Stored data
/-! ### onHq -/

@[simp] theorem State.onHq_mem (h : Nat) (f : Hq → Hq) : (s.onHq h f).mem = s.mem := rfl
@[simp] theorem State.onHq_ecc (h : Nat) (f : Hq → Hq) : (s.onHq h f).ecc = s.ecc := rfl
@[simp] theorem State.onHq_regs (h : Nat) (f : Hq → Hq) : (s.onHq h f).regs = s.regs := rfl
@[simp] theorem State.onHq_staged (h : Nat) (f : Hq → Hq) : (s.onHq h f).staged = s.staged := rfl
@[simp] theorem State.onHq_ctrs (h : Nat) (f : Hq → Hq) : (s.onHq h f).ctrs = s.ctrs := rfl
@[simp] theorem State.onHq_latch (h : Nat) (f : Hq → Hq) : (s.onHq h f).latch = s.latch := rfl
@[simp] theorem State.onHq_cores (h : Nat) (f : Hq → Hq) : (s.onHq h f).cores = s.cores := rfl
@[simp] theorem State.onHq_quarries (h : Nat) (f : Hq → Hq) : (s.onHq h f).quarries = s.quarries := rfl
@[simp] theorem State.onHq_ports (h : Nat) (f : Hq → Hq) : (s.onHq h f).ports = s.ports := rfl
@[simp] theorem State.onHq_lintels (h : Nat) (f : Hq → Hq) : (s.onHq h f).lintels = s.lintels := rfl
@[simp] theorem State.onHq_red (h : Nat) (f : Hq → Hq) : (s.onHq h f).red = s.red := rfl
@[simp] theorem State.onHq_att (h : Nat) (f : Hq → Hq) : (s.onHq h f).att = s.att := rfl
@[simp] theorem State.onHq_routes (h : Nat) (f : Hq → Hq) : (s.onHq h f).routes = s.routes := rfl
@[simp] theorem State.onHq_jobs (h : Nat) (f : Hq → Hq) : (s.onHq h f).jobs = s.jobs := rfl
@[simp] theorem State.onHq_sw (h : Nat) (f : Hq → Hq) : (s.onHq h f).sw = s.sw := rfl
@[simp] theorem State.onHq_jobCmds (h : Nat) (f : Hq → Hq) : (s.onHq h f).jobCmds = s.jobCmds := rfl
@[simp] theorem State.onHq_runSlot (h : Nat) (f : Hq → Hq) : (s.onHq h f).runSlot = s.runSlot := rfl
@[simp] theorem State.onHq_lastSlot (h : Nat) (f : Hq → Hq) : (s.onHq h f).lastSlot = s.lastSlot := rfl
@[simp] theorem State.onHq_flt (h : Nat) (f : Hq → Hq) : (s.onHq h f).flt = s.flt := rfl
@[simp] theorem State.onHq_loss (h : Nat) (f : Hq → Hq) : (s.onHq h f).loss = s.loss := rfl
@[simp] theorem State.onHq_pwr (h : Nat) (f : Hq → Hq) : (s.onHq h f).pwr = s.pwr := rfl
@[simp] theorem State.onHq_boot (h : Nat) (f : Hq → Hq) : (s.onHq h f).boot = s.boot := rfl
@[simp] theorem State.onHq_commit (h : Nat) (f : Hq → Hq) : (s.onHq h f).commit = s.commit := rfl
@[simp] theorem State.onHq_dsw (h : Nat) (f : Hq → Hq) : (s.onHq h f).dsw = s.dsw := rfl
@[simp] theorem State.onHq_flight (h : Nat) (f : Hq → Hq) : (s.onHq h f).flight = s.flight := rfl
@[simp] theorem State.onHq_free (h : Nat) (f : Hq → Hq) : (s.onHq h f).free = s.free := rfl
@[simp] theorem State.onHq_recs (h : Nat) (f : Hq → Hq) : (s.onHq h f).recs = s.recs := rfl
@[simp] theorem State.onHq_time (h : Nat) (f : Hq → Hq) : (s.onHq h f).time = s.time := rfl
@[simp] theorem State.onHq_out (h : Nat) (f : Hq → Hq) : (s.onHq h f).out = s.out := rfl
@[simp] theorem State.onHq_pending (h : Nat) (f : Hq → Hq) : (s.onHq h f).pending = s.pending := rfl
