-- ==== Sys2Proof/Laws/Flits.lean ====
section
/-! SUPPORT. Little-endian numbers and the flits built from them: what was put into a flit is read from it, and a flit that was
formed passes its check. -/

namespace Sys2Proof.Laws

open Sys2Proof.Machine

@[simp] theorem natLe_length (n v : Nat) : (natLe n v).length = n := by
  induction n generalizing v with
  | zero => rfl
  | succ n ih => simp [natLe, ih]

@[simp] theorem leNat_natLe (n v : Nat) : leNat (natLe n v) = v % 256 ^ n := by
  induction n generalizing v with
  | zero => simp [natLe, leNat, Nat.mod_one]
  | succ n ih =>
    have h : (256 : Nat) ^ (n + 1) = 256 * 256 ^ n := Nat.pow_succ'
    rw [natLe, leNat, ih, BitVec.toNat_ofNat, h, Nat.mod_mul]

/-- The last field of a structure is the number put there. -/
theorem byteFld_last (b : List Byte) (n v : Nat) : byteFld (b ++ natLe n v) b.length n = v % 256 ^ n := by
  simp [byteFld, List.take_of_length_le]

theorem fitTo_length (n : Nat) (bs : List Byte) : (fitTo n bs).length = n := by
  simp [fitTo, zeros]; omega

/-- The header of a flit formed is the header put into it. -/
theorem flitH_mkFlit (hdr : Nat) (pay : List Byte) : flitH (mkFlit hdr pay) = hdr % 2 ^ 64 := by
  simp [flitH, mkFlit, byteFld]

/-- The payload of a flit formed is the payload put into it. -/
theorem flitPay_mkFlit (hdr : Nat) (pay : List Byte) : flitPay (mkFlit hdr pay) = fitTo 244 pay := by
  simp [flitPay, mkFlit, fitTo_length]

/-- A flit formed passes the check of a flit received where its header does. -/
theorem flitOk_mkFlit (hdr : Nat) (pay : List Byte) (r : fld (hdr % 2 ^ 64) 14 0 = 0) (t : fld (hdr % 2 ^ 64) 63 60 ≤ 2)
    (c : ¬ (fld (hdr % 2 ^ 64) 63 60 = 1 ∧ fld (hdr % 2 ^ 64) 59 57 = 7)) : flitOk (mkFlit hdr pay) = true := by
  have h := flitH_mkFlit hdr pay
  have hb : (natLe 8 hdr ++ fitTo 244 pay).length = 252 := by simp [fitTo_length]
  have hc := byteFld_last (natLe 8 hdr ++ fitTo 244 pay) 4 (crc32 (natLe 8 hdr ++ fitTo 244 pay)).toNat
  rw [hb, Nat.mod_eq_of_lt (show _ < 256 ^ 4 from BitVec.isLt _)] at hc
  have ht : (mkFlit hdr pay).take 252 = natLe 8 hdr ++ fitTo 244 pay := by
    simp only [mkFlit]; rw [← hb]; exact List.take_left
  have hl : (mkFlit hdr pay).length = 256 := by simp [mkFlit, fitTo_length]
  simp only [flitOk, h, ht, hl, Bool.and_eq_true, Bool.not_eq_true', beq_iff_eq, decide_eq_true_eq]
  exact ⟨⟨⟨⟨trivial, hc⟩, r⟩, t⟩, by simpa using c⟩

end Sys2Proof.Laws
end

**Aim of the exercise**
Write each record above out again exactly as it reads.

**Response to the task**
/-! ### onHq -/

@[simp] theorem State.onHq_mem (h : Nat) (f : Hq → Hq) : (s.onHq h f).mem = s.mem := rfl
@[simp] theorem State.onHq_ecc (h : Nat) (f : Hq → Hq) : (s.onHq h f).ecc = s.ecc := rfl
@[simp] theorem State.onHq_regs (h : Nat) (f : Hq → Hq) : (s.onHq h f).regs = s.regs := rfl
@[simp] theorem State.onHq_staged (h : Nat) (f : Hq → Hq) : (s.onHq h f).staged = s.staged := rfl
@[simp] theorem State.onHq_ctrs (h : Nat) (f : Hq → Hq) : (s.onHq h f).ctrs = s.ctrs := rfl
@[simp] theorem State.onHq_latch (h : Nat) (f : Hq → Hq) : (s.onHq h f).latch = s.latch := rfl
@[simp] theorem State.onHq_cores (h : Nat) (f : Hq → Hq) : (s.onHq h f).cores = s.cores := rfl
@[simp] theorem State.onHq_quarries (h : Nat) (f : Hq → Hq) : (s.onHq h f).quarries = s.quarries := rfl
@[simp] theorem State.onHq_ports (h : Nat) (f : Hq → Hq) : (s.onHq h f).ports = s.ports := rfl
@[simp] theorem State.onHq_lintels (h : Nat) (f : Hq → Hq) : (s.onHq h f).lintels = s.lintels := rfl
@[simp] theorem State.onHq_red (h : Nat) (f : Hq → Hq) : (s.onHq h f).red = s.red := rfl
@[simp] theorem State.onHq_att (h : Nat) (f : Hq → Hq) : (s.onHq h f).att = s.att := rfl
@[simp] theorem State.onHq_routes (h : Nat) (f : Hq → Hq) : (s.onHq h f).routes = s.routes := rfl
@[simp] theorem State.onHq_jobs (h : Nat) (f : Hq → Hq) : (s.onHq h f).jobs = s.jobs := rfl
@[simp] theorem State.onHq_sw (h : Nat) (f : Hq → Hq) : (s.onHq h f).sw = s.sw := rfl
@[simp] theorem State.onHq_jobCmds (h : Nat) (f : Hq → Hq) : (s.onHq h f).jobCmds = s.jobCmds := rfl
@[simp] theorem State.onHq_runSlot (h : Nat) (f : Hq → Hq) : (s.onHq h f).runSlot = s.runSlot := rfl
@[simp] theorem State.onHq_lastSlot (h : Nat) (f : Hq → Hq) : (s.onHq h f).lastSlot = s.lastSlot := rfl
@[simp] theorem State.onHq_flt (h : Nat) (f : Hq → Hq) : (s.onHq h f).flt = s.flt := rfl
@[simp] theorem State.onHq_loss (h : Nat) (f : Hq → Hq) : (s.onHq h f).loss = s.loss := rfl
@[simp] theorem State.onHq_pwr (h : Nat) (f : Hq → Hq) : (s.onHq h f).pwr = s.pwr := rfl
@[simp] theorem State.onHq_boot (h : Nat) (f : Hq → Hq) : (s.onHq h f).boot = s.boot := rfl
@[simp] theorem State.onHq_commit (h : Nat) (f : Hq → Hq) : (s.onHq h f).commit = s.commit := rfl
@[simp] theorem State.onHq_dsw (h : Nat) (f : Hq → Hq) : (s.onHq h f).dsw = s.dsw := rfl
@[simp] theorem State.onHq_flight (h : Nat) (f : Hq → Hq) : (s.onHq h f).flight = s.flight := rfl
@[simp] theorem State.onHq_free (h : Nat) (f : Hq → Hq) : (s.onHq h f).free = s.free := rfl
@[simp] theorem State.onHq_recs (h : Nat) (f : Hq → Hq) : (s.onHq h f).recs = s.recs := rfl
@[simp] theorem State.onHq_time (h : Nat) (f : Hq → Hq) : (s.onHq h f).time = s.time := rfl
@[simp] theorem State.onHq_out (h : Nat) (f : Hq → Hq) : (s.onHq h f).out = s.out := rfl
@[simp] theorem State.onHq_pending (h : Nat) (f : Hq → Hq) : (s.onHq h f).pending = s.pending := rfl
-- ==== Sys2Proof/Laws/Flits.lean ====
section
/-! SUPPORT. Little-endian numbers and the flits built from them: what was put into a flit is read from it, and a flit that was
formed passes its check. -/

namespace Sys2Proof.Laws

open Sys2Proof.Machine

@[simp] theorem natLe_length (n v : Nat) : (natLe n v).length = n := by
  induction n generalizing v with
  | zero => rfl
  | succ n ih => simp [natLe, ih]

@[simp] theorem leNat_natLe (n v : Nat) : leNat (natLe n v) = v % 256 ^ n := by
  induction n generalizing v with
  | zero => simp [natLe, leNat, Nat.mod_one]
  | succ n ih =>
    have h : (256 : Nat) ^ (n + 1) = 256 * 256 ^ n := Nat.pow_succ'
    rw [natLe, leNat, ih, BitVec.toNat_ofNat, h, Nat.mod_mul]

/-- The last field of a structure is the number put there. -/
theorem byteFld_last (b : List Byte) (n v : Nat) : byteFld (b ++ natLe n v) b.length n = v % 256 ^ n := by
  simp [byteFld, List.take_of_length_le]

theorem fitTo_length (n : Nat) (bs : List Byte) : (fitTo n bs).length = n := by
  simp [fitTo, zeros]; omega

/-- The header of a flit formed is the header put into it. -/
theorem flitH_mkFlit (hdr : Nat) (pay : List Byte) : flitH (mkFlit hdr pay) = hdr % 2 ^ 64 := by
  simp [flitH, mkFlit, byteFld]

/-- The payload of a flit formed is the payload put into it. -/
theorem flitPay_mkFlit (hdr : Nat) (pay : List Byte) : flitPay (mkFlit hdr pay) = fitTo 244 pay := by
  simp [flitPay, mkFlit, fitTo_length]

/-- A flit formed passes the check of a flit received where its header does. -/
theorem flitOk_mkFlit (hdr : Nat) (pay : List Byte) (r : fld (hdr % 2 ^ 64) 14 0 = 0) (t : fld (hdr % 2 ^ 64) 63 60 ≤ 2)
    (c : ¬ (fld (hdr % 2 ^ 64) 63 60 = 1 ∧ fld (hdr % 2 ^ 64) 59 57 = 7)) : flitOk (mkFlit hdr pay) = true := by
  have h := flitH_mkFlit hdr pay
  have hb : (natLe 8 hdr ++ fitTo 244 pay).length = 252 := by simp [fitTo_length]
  have hc := byteFld_last (natLe 8 hdr ++ fitTo 244 pay) 4 (crc32 (natLe 8 hdr ++ fitTo 244 pay)).toNat
  rw [hb, Nat.mod_eq_of_lt (show _ < 256 ^ 4 from BitVec.isLt _)] at hc
  have ht : (mkFlit hdr pay).take 252 = natLe 8 hdr ++ fitTo 244 pay := by
    simp only [mkFlit]; rw [← hb]; exact List.take_left
  have hl : (mkFlit hdr pay).length = 256 := by simp [mkFlit, fitTo_length]
  simp only [flitOk, h, ht, hl, Bool.and_eq_true, Bool.not_eq_true', beq_iff_eq, decide_eq_true_eq]
  exact ⟨⟨⟨⟨trivial, hc⟩, r⟩, t⟩, by simpa using c⟩

end Sys2Proof.Laws
end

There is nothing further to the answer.